Interesting question because I can see the answer going either way, depending on environmental circumstances.
Some aspects of the design which may not be immediately obvious...
1) Switchers are notoriously poor at a tiny fraction of their load - they may consume several mA internally, or they may lose regulation and deliver 7V below some value, say 1% of rated load (10mA in your case) without special care in design.
2) One answer could be a linear regulator during sleep, (even from 11V but there's nothing wrong with a 2S Li-Ion - nominally 7.4V max 8.4V) and the MPU has to wake up a switcher before transmitting.
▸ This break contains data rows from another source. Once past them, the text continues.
-- ==== Sys2Proof/Laws/Issue.lean ====
section
/-! SUPPORT. What running a word can do, said once: there is nobody to issue it, it fails R53's checks, its guard is false, its body
traps, or its body goes through. -/
namespace Sys2Proof.Machine

@[simp] theorem State.issued_cur (s : State) : s.issued.cur = s.cur := rfl
@[simp] theorem State.issued_mem (s : State) : s.issued.mem = s.mem := rfl
@[simp] theorem State.issued_act? (s : State) (n k : Nat) : s.issued.act? n k = s.act? n k := State.act?_count s _ _ n k
@[simp] theorem State.issued_slot? (s : State) (n c : Nat) : s.issued.slot? n c = s.slot? n c := State.slot?_count s _ _ n c
@[simp] theorem State.issued_page? (s : State) (n c : Nat) : s.issued.page? n c = s.page? n c := State.page?_count s _ _ n c

@[simp] theorem State.targetCount_count (s : State) (m e n c : Nat) : (s.count m e).targetCount n c = s.targetCount n c := by
  simp [State.targetCount]

@[simp] theorem State.streamCount_count (s : State) (m e n c : Nat) : (s.count m e).streamCount n c = s.streamCount n c := by
  simp [State.streamCount]

@[simp] theorem issueCheck_count (s : State) (n m e : Nat) (a : Activation) (i : Instr) (w : Word) :
    issueCheck (s.count m e) n a i w = issueCheck s n a i w := by
  simp [issueCheck, indexBad]

/-- A word that is ready passes the checks of R53. -/
theorem Ready.issueCheck {i : Instr} {s : State} {a : Activation} (h : Ready i s a) (w : Word) :
    issueCheck s s.cur.1 a i w = none := by
  have hb : indexBad s s.cur.1 a.ctx i = false := by
    unfold indexBad
    rw [Bool.or_eq_false_iff]
    refine ⟨by simpa using h.targets, ?_⟩
    cases hk : i.sdx? with
    | none => rfl
    | some k => simpa using h.streams k hk
  unfold Machine.issueCheck
  rw [hb, h.feat]
  simpa using h.mode

/-- Nobody issues the word. -/
theorem run_absent {i : Instr} {body : Body} {s : State} (h : s.act? s.cur.1 s.cur.2 = none) : run i body s = .fault .noIssuer := by
  simp [run, runWord, h]

/-- With room in the trap queue the trap is taken. -/
theorem State.trapped_room {s : State} {a : Activation} (h : s.TrapRoom a) (t : Trap) :
    s.trapped a t = s.issued.takeTrap s.cur.1 s.cur.2 a t := by
  simpa [State.trapped, trapOrWait] using fun h1 h2 => absurd h (by simp [State.TrapRoom, h1, h2])

/-- Without room the activation waits. -/
theorem State.trapped_wait {s : State} {a : Activation} (h : ¬ s.TrapRoom a) (t : Trap) : s.trapped a t = s := by
  simp only [State.TrapRoom, not_or, Bool.not_eq_true] at h
  simp [State.trapped, trapOrWait, h.1, h.2]

/-- A check of R53 fails: the trap is taken, or waits. -/
theorem run_check {i : Instr} {body : Body} {s : State} {a : Activation} {t : Trap} (h : s.act? s.cur.1 s.cur.2 = some a)
    (hc : Machine.issueCheck s s.cur.1 a i (encode i) = some t) : run i body s = .next (s.trapped a t) := by
  simp [run, runWord, h, issueCheck_count, hc, State.trapped, State.issued]

/-- The guard is false: the word does nothing. -/
theorem run_skip {i : Instr} {body : Body} {s : State} {a : Activation} (h : s.act? s.cur.1 s.cur.2 = some a)
    (hc : Machine.issueCheck s s.cur.1 a i (encode i) = none) (hg : a.guardOk i.guard = false) :
    run i body s = .next (s.issued.retire a) := by
  simp [run, runWord, h, issueCheck_count, hc, hg]
  rfl

/-- The body traps. -/
theorem run_trap {i : Instr} {body : Body} {s : State} {a : Activation} {t : Trap} (h : Ready i s a)
    (hb : body s.issued s.cur.1 a = .error t) : run i body s = .next (s.trapped a t) := by
  have hc := h.issueCheck (encode i)
  simp only [State.issued] at hb
  simp [run, runWord, h.act, issueCheck_count, hc, h.guard, hb, State.trapped, State.issued]

/-- The body goes through. -/
theorem run_body {i : Instr} {body : Body} {s t : State} {a b : Activation} (h : Ready i s a)
    (hb : body s.issued s.cur.1 a = .ok (t, b)) : run i body s = .next (t.setAct s.cur.1 s.cur.2 { b with pc := b.pc + 1 }) := by
  have hc := h.issueCheck (encode i)
  simp only [State.issued] at hb
  simp [run, runWord, h.act, issueCheck_count, hc, h.guard, hb]

/-- A body that works on the activation alone. -/
theorem run_pure {i : Instr} {f : Activation → Activation} {s : State} {a : Activation} (h : Ready i s a) :
    run i (pureBody f) s = .next (s.issued.retire (f a)) :=
  run_body h rfl

/-- Everything that running a word can do. -/
theorem run_cases (i : Instr) (body : Body) (s : State) :
    (s.act? s.cur.1 s.cur.2 = none ∧ run i body s = .fault .noIssuer) ∨
    ∃ a, s.act? s.cur.1 s.cur.2 = some a ∧
      ((∃ t, run i body s = .next (s.trapped a t)) ∨ run i body s = .next (s.issued.retire a) ∨
       ∃ t b, body s.issued s.cur.1 a = .ok (t, b) ∧
         run i body s = .next (t.setAct s.cur.1 s.cur.2 { b with pc := b.pc + 1 })) := by
  cases h : s.act? s.cur.1 s.cur.2 with
  | none => exact .inl ⟨rfl, run_absent h⟩
  | some a =>
    refine .inr ⟨a, rfl, ?_⟩
    cases hc : Machine.issueCheck s s.cur.1 a i (encode i) with
    | some t => exact .inl ⟨t, run_check h hc⟩
    | none =>
      cases hg : a.guardOk i.guard with
      | false => exact .inr (.inl (run_skip h hc hg))
      | true =>
        cases hb : body s.issued s.cur.1 a with
        | error t =>
          refine .inl ⟨t, ?_⟩
          simp only [State.issued] at hb
          simp [run, runWord, h, issueCheck_count, hc, hg, hb, State.trapped, State.issued]
        | ok r =>
          obtain ⟨t, b⟩ := r
          refine .inr (.inr ⟨t, b, rfl, ?_⟩)
          simp only [State.issued] at hb
          simp [run, runWord, h, issueCheck_count, hc, hg, hb]

/-! ### Registers of an activation (R56) -/

@[simp] theorem Activation.reg_zero (a : Activation) : a.reg 0#4 = 0 := rfl

@[simp] theorem Activation.setReg_zero (a : Activation) (v : Word) : a.setReg 0#4 v = a := rfl

theorem Activation.reg_eq (a : Activation) (r : Reg) (h : r ≠ 0#4) : a.reg r = a.regs[r.toNat] := if_neg h

theorem Activation.setReg_eq (a : Activation) (r : Reg) (v : Word) (h : r ≠ 0#4) :
    a.setReg r v = { a with regs := a.regs.set r.toNat v } := if_neg h

@[simp] theorem Activation.reg_setReg_same (a : Activation) (r : Reg) (v : Word) (h : r ≠ 0#4) : (a.setReg r v).reg r = v := by
  rw [Activation.reg_eq _ _ h, Activation.setReg_eq _ _ _ h]
  simp

theorem Activation.reg_setReg_ne (a : Activation) (r q : Reg) (v : Word) (h : q ≠ r) : (a.setReg r v).reg q = a.reg q := by
  have hn : r.toNat ≠ q.toNat := fun e => h (BitVec.eq_of_toNat_eq e.symm)
  by_cases h0 : r = 0#4
  · subst h0; rfl
  · by_cases h1 : q = 0#4
    · subst h1; rfl
    · rw [Activation.reg_eq _ _ h1, Activation.reg_eq _ _ h1, Activation.setReg_eq _ _ _ h0]
      exact Vector.getElem_set_ne (by omega) (by omega) hn

@[simp] theorem Activation.predOf_zero (a : Activation) : a.predOf 0#3 = true := by simp [Activation.predOf, Activation.pred]

end Sys2Proof.Machine
end

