theorem Form.vlog (f) (x) : Form.Statement (.vlog f x) := by
  intro _ _
  have he : encode (.vlog f x) = wordX 0x68 f.code x := rfl
  rw [he, wordX, dG3 _ 0x68#8 rfl (by decide)]
  refine (arm68 _ _ _ _ _).trans ?_
  rw [decodeX_word]
  try dsimp only
  rw [VlogFn.ofCode_code]; rfl

theorem Form.vsh (f) (x) : Form.Statement (.vsh f x) := by
  intro _ _
  have he : encode (.vsh f x) = wordX 0x69 f.code x := rfl
  rw [he, wordX, dG3 _ 0x69#8 rfl (by decide)]
  refine (arm69 _ _ _ _ _).trans ?_
  rw [decodeX_word]
  try dsimp only
  rw [ShFn.ofCode_code]; rfl

theorem Form.vcmp (c) (x) : Form.Statement (.vcmp c x) := by
  intro _ _
  have he : encode (.vcmp c x) = wordX 0x6A (BitVec.ofNat 8 c.code) x := rfl
  rw [he, wordX, dG3 _ 0x6A#8 rfl (by decide)]
  refine (arm6A _ _ _ _ _).trans ?_
  rw [decodeX_word]
  try dsimp only
  rw [codeByte, FCond.ofFn_code]; rfl

theorem Form.vsel (x) : Form.Statement (.vsel x) := by
  intro _ _
  have he : encode (.vsel x) = wordX 0x6B 0 x := rfl
  rw [he, wordX, dG3 _ 0x6B#8 rfl (by decide)]
  rw [decodeG3, decodeX_word]; rfl

theorem Form.vcvt (x) : Form.Statement (.vcvt x) := by
  intro _ _
  have he : encode (.vcvt x) = wordX 0x6C 0 x := rfl
  rw [he, wordX, dG3 _ 0x6C#8 rfl (by decide)]
  rw [decodeG3, decodeX_word]; rfl

theorem Form.vqnt (x) : Form.Statement (.vqnt x) := by
  intro _ _
  have he : encode (.vqnt x) = wordX 0x6D 0 x := rfl
  rw [he, wordX, dG3 _ 0x6D#8 rfl (by decide)]
  rw [decodeG3, decodeX_word]; rfl

theorem Form.vdqn (x) : Form.Statement (.vdqn x) := by
  intro _ _
  have he : encode (.vdqn x) = wordX 0x6E 0 x := rfl
  rw [he, wordX, dG3 _ 0x6E#8 rfl (by decide)]
  rw [decodeG3, decodeX_word]; rfl

theorem Form.vfn (f) (x) : Form.Statement (.vfn f x) := by
  intro _ _
  have he : encode (.vfn f x) = wordX 0x6F f.code x := rfl
  rw [he, wordX, dG3 _ 0x6F#8 rfl (by decide)]
  refine (arm6F _ _ _ _ _).trans ?_
  rw [decodeX_word]
  try dsimp only
  rw [FnFn.ofCode_code]; rfl

theorem Form.vred (f) (x) : Form.Statement (.vred f x) := by
  intro _ _
  have he : encode (.vred f x) = wordX 0x70 f.code x := rfl
  rw [he, wordX, dG3 _ 0x70#8 rfl (by decide)]
  refine (arm70 _ _ _ _ _).trans ?_
  rw [decodeX_word]
  try dsimp only
  rw [RedFn.ofCode_code]; rfl

theorem Form.vscan (f) (x) : Form.Statement (.vscan f x) := by
  intro _ _
  have he : encode (.vscan f x) = wordX 0x71 f.code x := rfl
  rw [he, wordX, dG3 _ 0x71#8 rfl (by decide)]
  refine (arm71 _ _ _ _ _).trans ?_
  rw [decodeX_word]
  try dsimp only
  rw [ScanFn.ofCode_code]; rfl

theorem Form.vbc (x) : Form.Statement (.vbc x) := by
  intro _ _
  have he : encode (.vbc x) = wordX 0x72 0 x := rfl
  rw [he, wordX, dG3 _ 0x72#8 rfl (by decide)]
  rw [decodeG3, decodeX_word]; rfl

theorem Form.vfill (f) (x) : Form.Statement (.vfill f x) := by
  intro _ _
  have he : encode (.vfill f x) = wordX 0x73 f.code x := rfl
  rw [he, wordX, dG3 _ 0x73#8 rfl (by decide)]
  refine (arm73 _ _ _ _ _).trans ?_
  rw [decodeX_word]
  try dsimp only
  rw [FillFn.ofCode_code]; rfl

theorem Form.vtrn (x) : Form.Statement (.vtrn x) := by
  intro _ _
  have he : encode (.vtrn x) = wordX 0x74 0 x := rfl
  rw [he, wordX, dG3 _ 0x74#8 rfl (by decide)]
  rw [decodeG3, decodeX_word]; rfl

theorem Form.vperm (x) : Form.Statement (.vperm x) := by
  intro _ _
  have he : encode (.vperm x) = wordX 0x75 0 x := rfl
  rw [he, wordX, dG3 _ 0x75#8 rfl (by decide)]
  rw [decodeG3, decodeX_word]; rfl

theorem Form.vhash (n) (x) : Form.Statement (.vhash n x) := by
  intro _ _
  have he : encode (.vhash n x) = wordX 0x76 (BitVec.ofNat 8 n.toNat) x := rfl
  rw [he, wordX, dG3 _ 0x76#8 rfl (by decide)]
  refine (arm76 _ _ _ _ _).trans ?_
  rw [decodeX_word]
  try dsimp only
  rw [zext_toNat n (by decide), if_pos n.isLt, cut_self]

theorem Form.vpopc (r) (x) : Form.Statement (.vpopc r x) := by
  intro _ _
  have he : encode (.vpopc r x) = wordX 0x77 (fnBit r) x := rfl
  rw [he, wordX, dG3 _ 0x77#8 rfl (by decide)]
  refine (arm77 _ _ _ _ _).trans ?_
  rw [decodeX_word]
  try dsimp only
  rw [if_pos (fnBit_lt r), fnBit_eq]

theorem Form.vhist (x) : Form.Statement (.vhist x) := by
  intro _ _
  have he : encode (.vhist x) = wordX 0x78 0 x := rfl
  rw [he, wordX, dG3 _ 0x78#8 rfl (by decide)]
  rw [decodeG3, decodeX_word]; rfl

theorem Form.vpack (r) (x) : Form.Statement (.vpack r x) := by
  intro _ _
  have he : encode (.vpack r x) = wordX 0x79 (fnBit r) x := rfl
  rw [he, wordX, dG3 _ 0x79#8 rfl (by decide)]
  refine (arm79 _ _ _ _ _).trans ?_
  rw [decodeX_word]
  try dsimp only
  rw [if_pos (fnBit_lt r), fnBit_eq]

theorem Form.vunpk (r) (x) : Form.Statement (.vunpk r x) := by
  intro _ _
  have he : encode (.vunpk r x) = wordX 0x7A (fnBit r) x := rfl
  rw [he, wordX, dG3 _ 0x7A#8 rfl (by decide)]
  refine (arm7A _ _ _ _ _).trans ?_
  rw [decodeX_word]
  try dsimp only
  rw [if_pos (fnBit_lt r), fnBit_eq]

theorem Form.vmov (x) : Form.Statement (.vmov x) := by
  intro _ _
  have he : encode (.vmov x) = wordX 0x7B 0 x := rfl
  rw [he, wordX, dG3 _ 0x7B#8 rfl (by decide)]
  rw [decodeG3, decodeX_word]; rfl

theorem Form.vrnd (x) : Form.Statement (.vrnd x) := by
  intro _ _
  have he : encode (.vrnd x) = wordX 0x7C 0 x := rfl
  rw [he, wordX, dG3 _ 0x7C#8 rfl (by decide)]
  rw [decodeG3, decodeX_word]; rfl

theorem Form.vbit (f) (x) : Form.Statement (.vbit f x) := by
  intro _ _
  have he : encode (.vbit f x) = wordX 0x7D f.code x := rfl
  rw [he, wordX, dG3 _ 0x7D#8 rfl (by decide)]
  refine (arm7D _ _ _ _ _).trans ?_
  rw [decodeX_word]
  try dsimp only
  rw [VbitFn.ofCode_code]; rfl

theorem Form.vmask (f) (x) : Form.Statement (.vmask f x) := by
  intro _ _
  have he : encode (.vmask f x) = wordX 0x7E f.code x := rfl
  rw [he, wordX, dG3 _ 0x7E#8 rfl (by decide)]
  refine (arm7E _ _ _ _ _).trans ?_
  rw [decodeX_word]
  try dsimp only
  rw [MaskFn.ofCode_code]; rfl

theorem Form.mlds (x) : Form.Statement (.mlds x) := by
  intro _ _
  have he : encode (.mlds x) = wordX 0x80 0 x := rfl
  rw [he, wordX, dG4 _ 0x80#8 rfl (by decide)]
  rw [decodeG4, decodeX_word]; rfl

theorem Form.mldw (x) : Form.Statement (.mldw x) := by
  intro _ _
  have he : encode (.mldw x) = wordX 0x81 0 x := rfl
  rw [he, wordX, dG4 _ 0x81#8 rfl (by decide)]
  rw [decodeG4, decodeX_word]; rfl

theorem Form.mswp (x) : Form.Statement (.mswp x) := by
  intro _ _
  have he : encode (.mswp x) = wordX 0x82 0 x := rfl
  rw [he, wordX, dG4 _ 0x82#8 rfl (by decide)]
  rw [decodeG4, decodeX_word]; rfl

theorem Form.mstr (x) : Form.Statement (.mstr x) := by
  intro _ _
  have he : encode (.mstr x) = wordX 0x83 0 x := rfl
  rw [he, wordX, dG4 _ 0x83#8 rfl (by decide)]
  rw [decodeG4, decodeX_word]; rfl

theorem Form.mstt (x) : Form.Statement (.mstt x) := by
  intro _ _
  have he : encode (.mstt x) = wordX 0x84 0 x := rfl
  rw [he, wordX, dG4 _ 0x84#8 rfl (by decide)]
  rw [decodeG4, decodeX_word]; rfl

theorem Form.macc (a) (x) : Form.Statement (.macc a x) := by
  intro _ _
  have he : encode (.macc a x) = wordX 0x85 (fnBit a) x := rfl
  rw [he, wordX, dG4 _ 0x85#8 rfl (by decide)]
  refine (arm85 _ _ _ _ _).trans ?_
  rw [decodeX_word]
  try dsimp only
  rw [if_pos (fnBit_lt a), fnBit_eq]
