section
/-! SUPPORT. The passing of a clk (R3, R421, R422). -/
namespace Sys2Proof.Machine

@[simp] theorem State.clk_count (s : State) (n e : Nat) : (s.count n e).clk = s.clk := rfl
@[simp] theorem State.obs_count (s : State) (n e : Nat) : (s.count n e).obs = s.obs := rfl

/-- What every count of an event leaves as it is, the counts of a clk leave as it is. -/
theorem State.countClk_frame {α : Type} (f : State → α) (h : ∀ s n e, f (s.count n e) = f s) (s : State) : f s.countClk = f s := by
  unfold State.countClk
  generalize (s.sites.flatMap fun p => (s.clkEvents p.1 p.2).map fun e => (p.1, e)) = l
  induction l generalizing s with
  | nil => rfl
  | cons c l ih => rw [List.foldl_cons, ih, h]

@[simp] theorem State.clk_countClk (s : State) : s.countClk.clk = s.clk := State.countClk_frame _ State.clk_count s
@[simp] theorem State.obs_countClk (s : State) : s.countClk.obs = s.obs := State.countClk_frame _ State.obs_count s

/-- A measurement changes nothing but the samples that have arisen. -/
theorem State.measure_eq (s : State) (m src v : Nat) : ∃ l, s.measure m src v = { s with obs := { s.obs with samples := l } } := by
  unfold State.measure
  split
  · exact ⟨_, rfl⟩
  · split
    · exact ⟨_, rfl⟩
    · exact ⟨_, rfl⟩

theorem State.measureQueues_eq (s : State) : ∃ l, s.measureQueues = { s with obs := { s.obs with samples := l } } := by
  unfold State.measureQueues
  split
  · exact ⟨_, rfl⟩
  · exact s.measure_eq ..

theorem tick_clk (s : State) : (tick s).clk = s.clk + 1 := by
  obtain ⟨l, hl⟩ := s.countClk.measureQueues_eq
  simp [tick, hl]

/-- With nothing withheld the time base takes the whole nanoseconds of 5/7 ns and what was left over, and leaves the rest over (R421). -/
theorem tick_time {s : State} (h : s.obs.withhold = 0) :
    (tick s).obs.time = s.obs.time + BitVec.ofNat 64 ((s.obs.timeFrac + 5) / 7) ∧ (tick s).obs.timeFrac = (s.obs.timeFrac + 5) % 7 := by
  obtain ⟨l, hl⟩ := s.countClk.measureQueues_eq
  simp [tick, hl, h]

theorem clockTick : Claims.ClockTick := by
  intro s hturn hheld hfrac htime
  have hm : nextMove s = (.tick, { s with turn := none }) := by simp [nextMove, hturn]
  obtain ⟨ht, hf⟩ := tick_time (s := { s with turn := none }) hheld
  refine ⟨_, step_tick hm, tick_clk _, ?_, ?_⟩
  · rw [hf]
    exact Nat.mod_lt _ (by decide)
  · rw [ht, hf, BitVec.toNat_add, BitVec.toNat_ofNat]
    dsimp only
    omega

/-- Settles O57: a clk advances the time by 5/7 ns, and only a word that no activation issues stops a step. -/
theorem stepsAndTime : Obligations.StepsAndTime := ⟨clockTick, stepsGoOn⟩

end Sys2Proof.Machine
end

section
/-! SUPPORT. Bytes and the units that hold them, and a read of memory in which no write is still to be seen, no line or unit is marked and no injection
is armed (R66, R84, R211, R430). -/
namespace Sys2Proof.Machine

theorem ofBytes_lt (l : List Byte) : ofBytes l < 256 ^ l.length := by
  induction l with
  | nil => simp [ofBytes]
  | cons b r ih =>
    have hb := b.isLt
    simp only [ofBytes, List.length_cons, Nat.pow_succ]
    omega

theorem toBytes_ofBytes (l : List Byte) : toBytes (ofBytes l) l.length = l := by
  induction l with
  | nil => rfl
  | cons b r ih =>
    have hb : b.toNat < 256 := b.isLt
    have hlow : BitVec.ofNat 8 (b.toNat + 256 * ofBytes r) = b := BitVec.eq_of_toNat_eq (by simp only [BitVec.toNat_ofNat]; omega)
    have hhigh : (b.toNat + 256 * ofBytes r) / 256 = ofBytes r := by omega
    rw [List.length_cons, ofBytes, toBytes, hlow, hhigh, ih]

@[simp] theorem MemState.length_bytes (m : MemState) (a n : Nat) : (m.bytes a n).length = n := by simp [MemState.bytes]

theorem MemState.bytes_add (m : MemState) (a n k : Nat) : m.bytes a (n + k) = m.bytes a n ++ m.bytes (a + n) k := by
  simp [MemState.bytes, List.range_add, Nat.add_assoc]

theorem MemState.toBytes_unit (m : MemState) (u : Nat) : toBytes (m.unit u).toNat 8 = m.bytes (u * 8) 8 := by
  have hlt := ofBytes_lt (m.bytes (u * 8) 8)
  rw [MemState.length_bytes] at hlt
  rw [MemState.unit, BitVec.toNat_ofNat, Nat.mod_eq_of_lt (show _ < 2 ^ 64 from hlt)]
  simpa using toBytes_ofBytes (m.bytes (u * 8) 8)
If the linear regulator only supplies a few mA, you can probably find a SOT-23 to do the job, or SOIC-8 at the largest, so I don't believe size is the issue
3) A linear regulator for 1A will need some heatsinking even for 20 seconds ... if there's a convenient chunk of metal, use it. Linear may be more reliable from its simplicity. But what happens if the TX gets stuck "on"? Running the battery flat is one thing, destroying the equipment is another... .
4) I would not, personally, change battery technology simply as a way of tuning supply voltages. If you need lower fire hazard, or greater charge/discharge cycles, or some characteristic of LiFePO4 that's a reason for using them - otherwise stick with commodity batteries for economics and simpler servicing.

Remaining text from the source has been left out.